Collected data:
-- ==== Sys2Proof/Machine/Crc.lean ====
section
/-!
DEFINITION. The two CRCs of the device (R338, Table 13.7): CRC-32C and CRC-64, reflected, chained by seed.
-/

namespace Sys2Proof.Machine

/-- Shift one register bit by bit: `n` steps of a reflected CRC with polynomial `poly` (bit-reversed). -/
def crcBits (poly : Nat) : Nat → Nat → Nat
  | 0, c => c
  | n + 1, c => crcBits poly n (if c % 2 == 1 then (c / 2) ^^^ poly else c / 2)

/-- Run a reflected CRC over bytes, least significant bit of each byte first. -/
def crcRun (poly : Nat) : Bytes → Nat → Nat
  | [], c => c
  | b :: l, c => crcRun poly l (crcBits poly 8 (c ^^^ b.toNat))

/-- CRC-32C of data that follows a prefix of CRC `seed`; seed 0 is no prefix (R338). -/
def crc32cFrom (seed : Nat) (b : Bytes) : Nat :=
  (crcRun 0x82F63B78 b (seed ^^^ 0xFFFFFFFF)) ^^^ 0xFFFFFFFF

/-- CRC-32C. -/
def crc32c (b : Bytes) : Nat := crc32cFrom 0 b

/-- CRC-64 of data that follows a prefix of CRC `seed`. -/
def crc64From (seed : Nat) (b : Bytes) : Nat :=
  (crcRun 0xC96C5795D7870F42 b (seed ^^^ 0xFFFFFFFFFFFFFFFF)) ^^^ 0xFFFFFFFFFFFFFFFF

/-- CRC-64. -/
def crc64 (b : Bytes) : Nat := crc64From 0 b

/-- The colophon of an object (Table 13.8): CRC-64 of all that precedes it, ALIVE, FORMAT. -/
def colophon (body : Bytes) (alive format : Nat) : Bytes :=
  leBytes 8 (crc64 body) ++ leBytes 4 alive ++ leBytes 2 format ++ leBytes 2 0

end Sys2Proof.Machine

namespace Sys2Proof

open Machine in
/-- The 60 bytes a slip's HCRC covers (Table 2.1). -/
def Slip.headBytes (op : Nat) (x : Slip) : Bytes :=
  leBytes 1 x.version.toNat ++ leBytes 1 x.hlen.toNat ++ leBytes 2 op ++ leBytes 2 x.flags.toNat
  ++ leBytes 2 x.tenant.toNat ++ leBytes 4 x.tag.toNat ++ leBytes 4 x.epoch.toNat ++ leBytes 8 x.accession.toNat
  ++ leBytes 4 x.plen.toNat ++ leBytes 4 x.ploc.toNat ++ leBytes 4 x.p0.toNat ++ leBytes 4 x.p1.toNat
  ++ leBytes 4 x.p2.toNat ++ leBytes 4 x.p3.toNat ++ leBytes 4 x.p4.toNat ++ leBytes 4 x.p5.toNat
  ++ leBytes 4 x.rsvd.toNat

end Sys2Proof
end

# [What you have to do]
Each line above that includes "body" counts once; state the total and nothing more.

# [Completed exercise]
2